- Your task
Note every line in the entries that contains the string "before", and copy it.
········
-- ==== Sys2Proof/Machine/Synchronizer.lean ====
section
/-! DEFINITION. The Frame Synchronizer's meanings but for the checksum byte's: 40_synchronizer.md R61 to R68. A
meaning applies its rule's pseudocode to the state it is given; that the state is the rule's own is the decoder's
business (R51, notes/assumptions/12.md). -/

namespace Sys2Proof.Machine

open Sys2Proof

/-- `IDLE.PRE` (R61). -/
def execIdlePre (s : State) : Host.Outcome State Fault Refusal :=
  if preThresh ≤ s.run + 1 then
    .next (State.emit .syncAcq { s.clearOut with st := .sync, run := 0, hold := holdInit })
  else
    .next { s.clearOut with run := s.run + 1 }

/-- `IDLE.OTHER` (R62). -/
def execIdleOther (_b : Byte) (s : State) : Host.Outcome State Fault Refusal :=
  .next { s.clearOut with run := 0 }

/-- `SYNC.TYPE` (R63). -/
def execSyncType (s : State) : Host.Outcome State Fault Refusal :=
  match s.clearOut.storeByte typeMdmf with
  | .error f => .fault f
  | .ok s1 => .next (State.emit .typeByte { s1 with hold := 0, st := .readingLength })

/-- `SYNC.OTHER` (R64). -/
def execSyncOther (_b : Byte) (s : State) : Host.Outcome State Fault Refusal :=
  if s.hold - 1 = 0 then .next (s.clearOut.raise .syncLost)
  else .next { s.clearOut with hold := s.hold - 1 }

/-- `LEN.ZERO` (R65). -/
def execLenZero (s : State) : Host.Outcome State Fault Refusal :=
  .next (s.clearOut.raise (.lengthRejected 0x00))

/-- `LEN.OVER` (R66). -/
def execLenOver (b : Byte) (s : State) : Host.Outcome State Fault Refusal :=
  .next (s.clearOut.raise (.lengthRejected b))

/-- `LEN.OK` (R67). -/
def execLenOk (b : Byte) (s : State) : Host.Outcome State Fault Refusal :=
  match s.clearOut.storeByte b with
  | .error f => .fault f
  | .ok s1 => .next { s1 with len := lengthOperand b, remain := lengthOperand b, st := .readingData }

/-- `DATA` (R68). -/
def execData (b : Byte) (s : State) : Host.Outcome State Fault Refusal :=
  match s.clearOut.storeByte b with
  | .error f => .fault f
  | .ok s1 =>
    if s.remain - 1 = 0 then .next { s1 with remain := 0, st := .readingChecksum }
    else .next { s1 with remain := s.remain - 1 }

end Sys2Proof.Machine
end

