/-- The decoder and the encoder agree, both written from R46, R47, R51 and R52; no rule states it. Decoding an encoded
well-formed instruction gives it back, with the bytes after it: every constructor, every
operand. A field's header is only read where a byte follows it (R86). -/
def Obligations.DecodeOfEncode : Prop :=
  ∀ (cfg : Config) (i : Instr) (rest : List Byte), cfg.Wf → i.wf cfg = true → (i.context = .field → rest ≠ []) →
    decode cfg i.context (encode i ++ rest) = .ok (i, rest)

/-- No rule states it: what the decoder gives is well-formed, is read in the context it was asked for, and encodes to the
very bytes it was read from: no bit is dropped and none has two readings. -/
def Obligations.DecodedIsEncoded : Prop :=
  ∀ (cfg : Config) (ctx : Context) (bs rest : List Byte) (i : Instr), cfg.Wf →
    decode cfg ctx bs = .ok (i, rest) → i.wf cfg = true ∧ i.context = ctx ∧ encode i ++ rest = bs

/-- R56: a decoder written from the table alone (rows of the context, match and mask, condition, lowest priority
number) selects the row of the instruction the decoder gives. -/
def Obligations.TableSelectsDecoder : Prop :=
  ∀ (cfg : Config) (st : SyncState) (b n : Byte),
    tableSelect cfg (.sync st) b = some (decodeByte cfg st b).mnemonic ∧
      tableSelect cfg .field b = some (decodeTag b n).mnemonic

/-- R78: the complete list of transitions of `st`, as the state and the byte decide it. -/
def Obligations.TransitionsOfSt : Prop :=
  ∀ (s : State) (c : Cycle) (rest : List Cycle), s.Rest → s.input = c :: rest → c.rst = false → c.inValid = true →
    ∃ t, step s = .next t ∧ t.st = nextSt s c.inByte

/-- R78: from every locked state the block is back in IDLE after at most `16 + 1 + MAX_LEN + 1` bytes, whatever they are,
a bound the spec derives from R61 to R69. -/
def Obligations.LockedStateIsLeft : Prop :=
  ∀ (s : State) (bs : List Byte), s.Rest → s.st ≠ .idle → bs.length = 16 + 1 + s.cfg.maxLen + 1 →
    ∃ k t, 1 ≤ k ∧ k ≤ bs.length ∧ feed (bs.take k) s = .next t ∧ t.st = .idle

/-- R73: once the Length is captured, the remaining payload bytes and the checksum byte, whatever their values, are
accepted as this message before the block returns to IDLE, and it is in IDLE right after them. The spec derives it from R67,
R68 and R69. -/
def Obligations.MessageRunsToItsEnd : Prop :=
  ∀ (s : State) (bs : List Byte), s.Rest → s.st = .readingData → bs.length = s.remain + 1 →
    (∀ k, k ≤ s.remain →
      ∃ u, feed (bs.take k) s = .next u ∧ u.st = if k < s.remain then .readingData else .readingChecksum) ∧
    ∃ t, feed bs s = .next t ∧ t.st = .idle

/-- R79: the lock condition, which the spec derives from R61 to R64. -/
def Obligations.LockCondition : Prop :=
  ∀ (s : State) (N : Nat), s.Rest → s.st = .idle →
    ∃ t, feed (List.replicate N 0x55#8 ++ [0x80#8]) s = .next t ∧
      t.st = if 16 ≤ (s.run + N) % 32 then .readingLength else .idle

/-- R64, R134: between the last marker byte and the type byte at most `hold - 1` other bytes may arrive; the byte that
spends the last of the budget leaves the block in IDLE with nothing counted. The spec derives it from R64. -/
def Obligations.HoldWindow : Prop :=
  ∀ (s : State) (bs : List Byte), s.Rest → s.st = .sync → (∀ b ∈ bs, b ≠ 0x80) →
    (bs.length < s.hold → ∃ t, feed (bs ++ [0x80]) s = .next t ∧ t.st = .readingLength) ∧
    (bs.length = s.hold → ∃ t, feed bs s = .next t ∧ t.st = .idle ∧ t.run = 0)

/-- R35, R109: cells that no byte of the current message has been stored in influence neither a later output nor any
state but themselves: two states that differ in such cells only take steps to two states that differ in such cells
only, with the same output. The spec derives it from R25, R32 and R34. -/
def Obligations.StaleCellsInvisible : Prop :=
  ∀ s t : State, s.Inv → t.Inv → SameButStale s t →
    ∃ s' t', step s = .next s' ∧ step t = .next t' ∧ SameButStale s' t'

/-- R120, R132: two states in IDLE with nothing counted, such as the state after reset and the state any message or
condition leaves, give the same outputs on every stream, whatever their buffers hold. The spec derives it from R19 and
R29. -/
def Obligations.IdleStatesIndistinguishable : Prop :=
  ∀ (s t : State) (bs : List Byte), s.Rest → t.Rest → s.st = .idle → t.st = .idle → s.run = 0 → t.run = 0 →
    s.cfg = t.cfg → s.verbose = t.verbose → outputs bs s = outputs bs t

/-- R19, R120: a step that leaves a locked state for IDLE, whether it ends a message or abandons one, leaves the state
that reset leaves, but for `buf` and the step's output. That the counters are cleared is the spec's decision D8. -/
def Obligations.ReturnToIdleIsReset : Prop :=
  ∀ s t : State, s.Rest → step s = .next t → s.st ≠ .idle → t.st = .idle →
    t = { State.reset with cfg := s.cfg, buf := t.buf, verbose := t.verbose, input := t.input, out := t.out }

/-- R20: the level of `verbose` in a cycle decides only the trace of its step: the next state, `rec` and `err` are the
same at either level. -/
def Obligations.VerboseOnlyTraces : Prop :=
  ∀ (s : State) (c : Cycle) (rest : List Cycle) (v : Bool), s.walk = none → s.input = c :: rest →
    mapNext State.untraced (step s) = mapNext State.untraced (step { s with input := { c with verbose := v } :: rest })

/-- R36: chunk-boundary independence: cycles without a byte, wherever they fall, do not change the state the bytes
lead to, nor the output of the last step where that step accepts a byte. The spec derives it from R23 and R60. -/
def Obligations.GapsDoNotMatter : Prop :=
  ∀ (s : State) (cs : List Cycle), s.Rest → (∀ c ∈ cs, c.rst = false ∧ c.verbose = s.verbose) →
    ∃ t u, feed (acceptedBytes cs) s = .next t ∧
      Host.Core.run Sys2Proof.core cs.length ({ s with input := cs } : State) = .next u ∧
      u = { t with input := [], out := u.out } ∧ (∀ c ∈ cs.getLast?, c.inValid = true → u.out = t.out)

/-- R17: the captured Length does not change in READING_DATA or READING_CHECKSUM but by the return to IDLE that ends
the message. -/
def Obligations.LengthStaysFixed : Prop :=
  ∀ s t : State, s.Rest → step s = .next t → s.st = .readingData ∨ s.st = .readingChecksum →
    (t.len = s.len ∧ t.st ≠ .idle) ∨ (t.len = 0 ∧ t.st = .idle)

/-- R32: a step stores to the cell at the write cursor or to none: every other cell reads as before, unless the step is
a reset. -/
def Obligations.StepStoresOnlyAtCursor : Prop :=
  ∀ s t : State, s.Rest → step s = .next t → (∀ c ∈ s.input.head?, c.rst = false) →
    ∀ a, a ≠ s.wr → t.buf.read a = s.buf.read a
end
········
- Task result
accepted as this message before the block returns to IDLE, and it is in IDLE right after them. The spec derives it from R67,
/-- R32: a step stores to the cell at the write cursor or to none: every other cell reads as before, unless the step is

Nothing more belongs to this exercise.